Most certainly, these monuments and symbols represent “tradition,” but a tradition worth remembering only as one of the leading shameful eras in our national story, and not as one to romanticize or admire.

Under the guise of preserving tradition, proponents of keeping Confederate symbolism fail to realize that most of the monuments were erected well after the Civil War toward the end of the 19th– and into the 20th-century. Southerners imposed these monuments primarily as weapons of intimidation against black people in the Jim Crow South during what has come to know as the “Redemption Period.”

One of their own heroes, Confederate General Robert E. Lee, would been outraged by their efforts and tactics if he were alive today. Following the Confederate surrender to Union forces, Lee hoped for a reunified country with the enmities of war put aside and given up. He understood that the symbols of the war, if continued to be displayed, would prevent the emotional and physical healing truly necessary to unite this exhausted and traumatized nation.

He wanted no monuments erected, no flags flown, and no other symbols to the Confederacy displayed. In his book, Personal Reminiscences and Letters, Lee included a letter he sent in 1864 to the Gettysburg Identification Meeting Committee asserting that the Confederate flag should be retired and put away due to the strong feelings it evokes.

“I think it wisest not to keep open the sores of war, but to follow the example of those nations who endeavored to obliterate the marks of civil strife, and to commit to oblivion the feelings it engendered.”
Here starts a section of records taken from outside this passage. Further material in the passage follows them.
-- ==== Sys2Proof/Certificates/Slice0/Obligations.lean ====
section
/-! DEFINITION. The statements about the machine, from the numbered rules of spec/. Each docstring names the rule or the
sentence it formalises; `[model's choice]` marks what rests on a decision of spec/92_eei_decisions.md or on a log entry. -/

open Sys2Proof Sys2Proof.Machine

/-! ## Encoding -/

/-- Words written out from the encodings of 30_encoding.md R90 decode to their instructions. [decision D5, log 12] -/
def Obligations.WrittenWordsDecode : Prop :=
  decode 0x00E0 = .cls ∧ decode 0x00EE = .ret ∧ decode 0x1ABC = .jp 0xABC ∧ decode 0x60C8 = .ldi 0 0xC8 ∧
  decode 0x8014 = .add 0 1 ∧ decode 0x82FE = .shl 2 15 ∧ decode 0xD125 = .drw 1 2 5 ∧ decode 0xE39E = .skp 3 ∧
  decode 0xF265 = .ldrx 2 ∧ decode 0x5121 = .unk 0x5121

/-- Every well-formed instruction is read back from its word, with every operand. [decision D5] -/
def Obligations.DecodeOfEncode : Prop := ∀ i, wellFormed i = true → decode (encode i) = i

/-- `Encode(Decode(w)) = w` for all w (the second sentence of R87, which the spec marks derived), and the decoder answers
only well-formed instructions. -/
def Obligations.EncodeOfDecode : Prop := ∀ w, encode (decode w) = w ∧ wellFormed (decode w) = true

/-- The unknown space of R86 is exact: a word decodes to unknown/data, carrying itself, exactly when R86 lists it.
[decision D5] -/
def Obligations.UnknownSpaceExact : Prop := ∀ w v, decode w = .unk v ↔ (isUnknownWord w = true ∧ v = w)

/-! ## The step -/

/-- R120: fetch, advance, decode, execute, tick; an error of the fetch or of the execution ends the step; a step on a
machine marked faulted is refused. -/
def Obligations.StepRunsDecodedInstruction : Prop :=
  ∀ s : State,
    (s.faulted = true → step s = .refused .machineFaulted) ∧
    (s.faulted = false → 4095 ≤ s.pc.toNat → step s = .fault (.ramOutOfRange (max s.pc.toNat 4096))) ∧
    (s.faulted = false → s.pc.toNat < 4095 →
      ∀ w : Word, w = s.ram.read s.pc.toNat ++ s.ram.read (s.pc.toNat + 1) →
        (∀ t, exec (decode w) { s with pc := s.pc + 2, fbChanged := false, unknown := none } = .next t →
          step s = .next { t with dt := ticked t.dt, st := ticked t.st }) ∧
        (∀ e, exec (decode w) { s with pc := s.pc + 2, fbChanged := false, unknown := none } = .fault e →
          step s = .fault e))

/-- R51: an access succeeds exactly at 0..4095 and otherwise raises RamOutOfRange with its address; so does the fetch. -/
def Obligations.RamAccessBounds : Prop :=
  ∀ (s : State) (a : Nat) (v : Byte),
    (a ≤ 4095 → readByte s.ram a = .ok (s.ram.read a) ∧ ∃ m, writeByte s.ram a v = .ok m) ∧
    (4095 < a → readByte s.ram a = .error (.ramOutOfRange a) ∧ writeByte s.ram a v = .error (.ramOutOfRange a)) ∧
    (s.pc.toNat < 4095 → fetchWord s = .ok (s.ram.read s.pc.toNat ++ s.ram.read (s.pc.toNat + 1))) ∧
    (s.pc.toNat = 4095 → fetchWord s = .error (.ramOutOfRange 4096)) ∧
    (4096 ≤ s.pc.toNat → fetchWord s = .error (.ramOutOfRange s.pc.toNat))

/-- A step is refused only on a faulted machine, and no instruction is refused (R192, R74; D23 for the refusal). -/
def Obligations.OnlyFaultedStepsRefused : Prop :=
  (∀ i s r, exec i s ≠ .refused r) ∧
  ∀ s r, step s = .refused r ↔ (s.faulted = true ∧ r = .machineFaulted)

/-- The errors an instruction can raise, by which instruction, with which information, and the code and the 17-bit
information the host gets (the table of R181, D22; a position is packed `py*256 + px`); the code of ProgramTooLarge, which no
instruction raises, and of no error. The overflow of a RET is log 10 and needs a stack pointer no run reaches; the length of
a program past 17 bits is log 11, of which nothing is said. -/
def Obligations.ErrorsByInstruction : Prop :=
  (∀ i s e, exec i s = .fault e →
    match e with
    | .ramOutOfRange a => 4096 ≤ a ∧ a ≤ 65550 ∧
        ((∃ X Y N, i = .drw X Y N) ∨ (∃ X, i = .ldb X) ∨ (∃ X, i = .ldxr X) ∨ (∃ X, i = .ldrx X)) ∧
        errorCode (some e) = 1 ∧ (errorInfo (some e)).toNat = a
    | .stackOverflow p => p = s.sp.toNat ∧ 15 ≤ p ∧ ((∃ n, i = .call n) ∨ (i = .ret ∧ 15 < p)) ∧
        errorCode (some e) = 2 ∧ (errorInfo (some e)).toNat = p
    | .stackUnderflow p => p = 0 ∧ s.sp = 0 ∧ i = .ret ∧ errorCode (some e) = 3 ∧ (errorInfo (some e)).toNat = p
    | .framebufferOutOfRange px py => ∃ X Y N, i = .drw X Y N ∧
        ((56 < (s.reg X).toNat % 64 ∧ px = 64 ∧ py = (s.reg Y).toNat % 32) ∨
         ((s.reg X).toNat % 64 ≤ 56 ∧ px = (s.reg X).toNat % 64 ∧ py = 32)) ∧
        errorCode (some e) = 4 ∧ (errorInfo (some e)).toNat = py * 256 + px
    | .keypadIndexOutOfRange k => 16 ≤ k ∧ k ≤ 255 ∧
        (∃ X, k = (s.reg X).toNat ∧ (i = .skp X ∨ i = .sknp X)) ∧
        errorCode (some e) = 5 ∧ (errorInfo (some e)).toNat = k
    | .programTooLarge _ => False) ∧
  (∀ len, errorCode (some (.programTooLarge len)) = 6 ∧
    (len < 131072 → (errorInfo (some (.programTooLarge len))).toNat = len)) ∧
  errorCode none = 0

/-! ## Register, arithmetic, logic, shift and random instructions -/

/-- LDI loads the immediate, ADDI adds it modulo 256 and records no carry (R100, R101). [decisions D6, D19] -/
def Obligations.ImmediateLoadAndAdd : Prop :=
  ∀ (s : State) (X : Reg) (KK : Byte),
    (∃ t, exec (.ldi X KK) s = .next t ∧ t.reg X = KK ∧ (∀ q, q ≠ X → t.reg q = s.reg q) ∧ SameButRegs s t) ∧
    (∃ t, exec (.addi X KK) s = .next t ∧ (t.reg X).toNat = ((s.reg X).toNat + KK.toNat) % 256 ∧
      (∀ q, q ≠ X → t.reg q = s.reg q) ∧ SameButRegs s t)

/-- LD (R102): `x[X] <- x[Y]`, no flag, no error. -/
def Obligations.RegisterLoad : Prop :=
  ∀ (s : State) (X Y : Reg),
    decode (word4 0x8 (regField X) (regField Y) 0x0) = .ld X Y ∧
    ∃ t, exec (.ld X Y) s = .next t ∧ t.reg X = s.reg Y ∧ (∀ q, q ≠ X → t.reg q = s.reg q) ∧ SameButRegs s t

/-- OR, AND and XOR act bit by bit on `x[X]` and `x[Y]` and leave the flags register alone unless it is the destination
(R103 to R105). [decision D19] -/
def Obligations.LogicBitwise : Prop :=
  ∀ (s : State) (X Y : Reg),
    (∃ t, exec (.or X Y) s = .next t ∧ (∀ k < 8, (t.reg X).getLsbD k = ((s.reg X).getLsbD k || (s.reg Y).getLsbD k)) ∧
      (∀ q, q ≠ X → t.reg q = s.reg q) ∧ SameButRegs s t) ∧
    (∃ t, exec (.and X Y) s = .next t ∧ (∀ k < 8, (t.reg X).getLsbD k = ((s.reg X).getLsbD k && (s.reg Y).getLsbD k)) ∧
      (∀ q, q ≠ X → t.reg q = s.reg q) ∧ SameButRegs s t) ∧
    (∃ t, exec (.xor X Y) s = .next t ∧ (∀ k < 8, (t.reg X).getLsbD k = ((s.reg X).getLsbD k ^^ (s.reg Y).getLsbD k)) ∧
      (∀ q, q ≠ X → t.reg q = s.reg q) ∧ SameButRegs s t)

/-- ADD (R106): the sum modulo 256, and `x[15]` 1 if the 9-bit sum exceeded 255, else 0. -/
def Obligations.AddSumAndCarry : Prop :=
  ∀ (s : State) (X Y : Reg), decode (word4 0x8 (regField X) (regField Y) 0x4) = .add X Y ∧
    (X ≠ 15 → ∃ t, exec (.add X Y) s = .next t ∧
      (t.reg X).toNat = ((s.reg X).toNat + (s.reg Y).toNat) % 256 ∧
      t.reg 15 = (if 255 < (s.reg X).toNat + (s.reg Y).toNat then 1 else 0) ∧
      (∀ q, q ≠ X → q ≠ 15 → t.reg q = s.reg q) ∧ SameButRegs s t)

/-- SUB (R107): `x[X] - x[Y]` modulo 256, and `x[15]` 1 if the first operand >= the second, else 0. -/
def Obligations.SubDifferenceAndNoBorrow : Prop :=
  ∀ (s : State) (X Y : Reg), decode (word4 0x8 (regField X) (regField Y) 0x5) = .sub X Y ∧
    (X ≠ 15 → ∃ t, exec (.sub X Y) s = .next t ∧
      ((t.reg X).toNat : Int) = ((s.reg X).toNat - (s.reg Y).toNat : Int) % 256 ∧
      t.reg 15 = (if (s.reg Y).toNat ≤ (s.reg X).toNat then 1 else 0) ∧
      (∀ q, q ≠ X → q ≠ 15 → t.reg q = s.reg q) ∧ SameButRegs s t)

/-- SUBN (R109): `x[Y] - x[X]` modulo 256 into `x[X]`, and `x[15]` 1 if the second operand >= the first, else 0. -/
def Obligations.SubnDifferenceAndNoBorrow : Prop :=
  ∀ (s : State) (X Y : Reg), decode (word4 0x8 (regField X) (regField Y) 0x7) = .subn X Y ∧
    (X ≠ 15 → ∃ t, exec (.subn X Y) s = .next t ∧
      ((t.reg X).toNat : Int) = ((s.reg Y).toNat - (s.reg X).toNat : Int) % 256 ∧
      t.reg 15 = (if (s.reg X).toNat ≤ (s.reg Y).toNat then 1 else 0) ∧
      (∀ q, q ≠ X → q ≠ 15 → t.reg q = s.reg q) ∧ SameButRegs s t)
Confederate President Jefferson Davis followed Lee’s lead when in his The Rise and Fall of the Confederate Government, he wrote, “My pride is that that flag shall not set between contending brothers; and that, when it shall no longer be the common flag of the country, it shall be folded up and laid away like a vesture no longer used.”

At his impromptu press conference this week, Donald Trump talked about the issue of taking down historical monuments:

“So, this week it’s Robert E. Lee,” Trump said. “I notice that Stonewall Jackson is coming down. I wonder is it George Washington next week, and is it Thomas Jefferson the week after? You know, you really do have to ask yourself, where does it stop?”

While we all must question and challenge all of our seriously flawed founders and other national leaders, and, yes, come to an eventual collective decision whether to retain monuments to such notables as Washington, Jefferson, and Jackson, who engaged in slavery, and in Jackson’s case, in the genocide of First Nations people, they would not today be charged with treason and sedition against the United States as would members of the Confederacy.

Not many people are arguing for the erection of impressive statues, for example, in the image of the infamous Revolutionary War traitor, Benedict Arnold. In truth, leading Confederacy figures triggered more tattering of the nation and death than Arnold could have even imagined.

I am proud of the committed and courageous anti-fascist activists who came out to counter the pure and undisguised hatred of the white supremacists and neo-Nazis in Charlottesville and throughout the nation. I grieve the tragic loss of Heather Heyer, a courageous freedom fighter, whose life was tragically taken as she stood up for her principles of social justice for all people. I also grieve the death of two state troopers, Lt. H. Jay Cullen, 48, and Berke M.M. Bates, who would have turned 41 in just a few days, in a crash of their helicopter as they observed the demonstrations from above.

If significantly more Germans stood up to Nazis early and often like Virginians and people throughout the country stood and continue to stand up to the neo-Nazis white supremacist purveyors of hate, my Jewish family would not have been killed, and the world would have been spared a deadly and horrific war that killed tens of millions more.